Pandas has many commands which can help you get a better understanding of a DataFrame. Try out these commands in the cell below and figure out what they do! Make sure you run them on the penguins dataframe (penguins_df).

`df.shape`

`df.columns`

`df.describe()`

`df.corr()`

`df["col1"].unique()`

In [None]:
# TODO 3: Try out the above commands and use them to answer these questions:
"""
How many rows are in the penguins DataFrame?
What is the mean "bill_length_mm"?
What is the minimum "flipper_length_mm"?
What are the unique values in the "species" column?
What are the unique values in the "island" column?
"""

### Filtering By Row

In [None]:
# Get all rows where the species is "Adelie"
penguins_df[penguins_df["species"] == "Adelie"]

In [None]:
# Get all rows where the species is "Adelie" AND the bill length is over 39mm
penguins_df[(penguins_df["species"] == "Adelie") & (penguins_df["bill_length_mm"] > 39)]

In [None]:
# TODO 4: Answer these questions:
"""
How many entries are there for each penguin species?
How many entries are there for Adelie penguins with a body mass below 3400 grams?
For all penguins with a bill depth above 18, how many are Female and how many are Male?
"""

### Groupby

Groupby is a command which allows you to group data based on one or more columns, then apply an aggregate function.

General form:

`df.groupby("col1")["col2"].aggregateFunction()`

Examples of aggregate functions:

`mean()`, `count()`, `sum()`, `min()`, `max()`


In [None]:
# Group the dataset by species, then generate the average bill length for each species
penguins_df.groupby("species")["bill_length_mm"].mean()

In [None]:
# Grouping by multiple columns with multiple aggregations
penguins_df.groupby(["species", "sex"])["bill_length_mm"].agg(["mean", "min", "max"])

In [None]:
# TODO 5: Answer the below questions:
"""
What is the average body mass for each penguin species?
Which species has the highest average bill depth?
How many entries are there for each species? Hint: count() does not require a "col2" filter.
"""

### Data Visualization With Seaborn

Seaborn is a library for Python data visualization.
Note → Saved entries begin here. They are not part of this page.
-- ==== Sys2Proof/Laws/State.lean ====
section
/-! SUPPORT. One lemma per field per state update, so that no proof unfolds a record update. -/

namespace Sys2Proof.Machine

/-! ### `goto` -/

@[simp] theorem goto_fsm (c : StateCode) (s : State) : (goto c s).fsm = c := rfl
@[simp] theorem goto_adcMode (c : StateCode) (s : State) : (goto c s).adcMode = s.adcMode := rfl
@[simp] theorem goto_adcBusy (c : StateCode) (s : State) : (goto c s).adcBusy = s.adcBusy := rfl
@[simp] theorem goto_adcRdy (c : StateCode) (s : State) : (goto c s).adcRdy = s.adcRdy := rfl
@[simp] theorem goto_adcMag (c : StateCode) (s : State) : (goto c s).adcMag = s.adcMag := rfl
@[simp] theorem goto_gpioData (c : StateCode) (s : State) : (goto c s).gpioData = s.gpioData := rfl
@[simp] theorem goto_gpioDir (c : StateCode) (s : State) : (goto c s).gpioDir = s.gpioDir := rfl
@[simp] theorem goto_sw (c : StateCode) (s : State) : (goto c s).sw = s.sw := rfl
@[simp] theorem goto_p (c : StateCode) (s : State) : (goto c s).p = s.p := rfl
@[simp] theorem goto_fault (c : StateCode) (s : State) : (goto c s).fault = s.fault := rfl
@[simp] theorem goto_seqNo (c : StateCode) (s : State) : (goto c s).seqNo = s.seqNo := rfl
@[simp] theorem goto_events (c : StateCode) (s : State) : (goto c s).events = s.events := rfl
@[simp] theorem goto_cfg (c : StateCode) (s : State) : (goto c s).cfg = s.cfg := rfl
@[simp] theorem goto_agenda (c : StateCode) (s : State) : (goto c s).agenda = s.agenda := rfl
@[simp] theorem goto_tick (c : StateCode) (s : State) : (goto c s).tick = s.tick := rfl
@[simp] theorem goto_draws (c : StateCode) (s : State) : (goto c s).draws = s.draws := rfl

/-! ### `setPat` -/

@[simp] theorem setPat_p (x : Pattern) (s : State) : (setPat x s).p = { s.p with pat := some x } := rfl
@[simp] theorem setPat_fsm (x : Pattern) (s : State) : (setPat x s).fsm = s.fsm := rfl
@[simp] theorem setPat_adcMode (x : Pattern) (s : State) : (setPat x s).adcMode = s.adcMode := rfl
@[simp] theorem setPat_adcBusy (x : Pattern) (s : State) : (setPat x s).adcBusy = s.adcBusy := rfl
@[simp] theorem setPat_adcRdy (x : Pattern) (s : State) : (setPat x s).adcRdy = s.adcRdy := rfl
@[simp] theorem setPat_adcMag (x : Pattern) (s : State) : (setPat x s).adcMag = s.adcMag := rfl
@[simp] theorem setPat_gpioData (x : Pattern) (s : State) : (setPat x s).gpioData = s.gpioData := rfl
@[simp] theorem setPat_gpioDir (x : Pattern) (s : State) : (setPat x s).gpioDir = s.gpioDir := rfl
@[simp] theorem setPat_sw (x : Pattern) (s : State) : (setPat x s).sw = s.sw := rfl
@[simp] theorem setPat_fault (x : Pattern) (s : State) : (setPat x s).fault = s.fault := rfl
@[simp] theorem setPat_seqNo (x : Pattern) (s : State) : (setPat x s).seqNo = s.seqNo := rfl
@[simp] theorem setPat_events (x : Pattern) (s : State) : (setPat x s).events = s.events := rfl
@[simp] theorem setPat_cfg (x : Pattern) (s : State) : (setPat x s).cfg = s.cfg := rfl
@[simp] theorem setPat_agenda (x : Pattern) (s : State) : (setPat x s).agenda = s.agenda := rfl
@[simp] theorem setPat_tick (x : Pattern) (s : State) : (setPat x s).tick = s.tick := rfl
@[simp] theorem setPat_draws (x : Pattern) (s : State) : (setPat x s).draws = s.draws := rfl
Seaborn documentation: https://seaborn.pydata.org/tutorial.html

In [None]:
import seaborn as sns
import matplotlib.pyplot as plt

sns.set()

In [None]:
# Scatterplot of bill_length_mm vs. bill_depth_mm
sns.scatterplot(data=penguins_df, x="bill_length_mm", y="bill_depth_mm")
plt.title("Bill Length (mm) vs Bill Depth (mm)")
plt.show()

In [None]:
# Color the points by species and style them by sex
sns.scatterplot(data=penguins_df, x="bill_length_mm", y="bill_depth_mm", hue="species", style="sex")
plt.title("Bill Length (mm) vs Bill Depth (mm)")
plt.show()

In [None]:
# Histogram of the distribution of flipper length
sns.histplot(penguins_df["flipper_length_mm"], bins=20)
plt.title("Distribution of Flipper Length")
plt.xlabel("Flipper Length (mm)")
plt.ylabel("Count")
plt.show()

### More Visualizations

Go to this link below and scroll down to Plotting functions. Try out some graphs! What conclusions can you draw from them?

https://seaborn.pydata.org/tutorial.html

### Suggestions:

Scatterplot - Flipper Length vs. Body Mass (colored by species): https://seaborn.pydata.org/tutorial/relational.html#relating-variables-with-scatter-plots

Box Plot - Distribution of Body Mass by Species: https://seaborn.pydata.org/generated/seaborn.boxplot.html#seaborn-boxplot

In [None]:
# TODO 6: Generate at least three more plots! What observations can you make?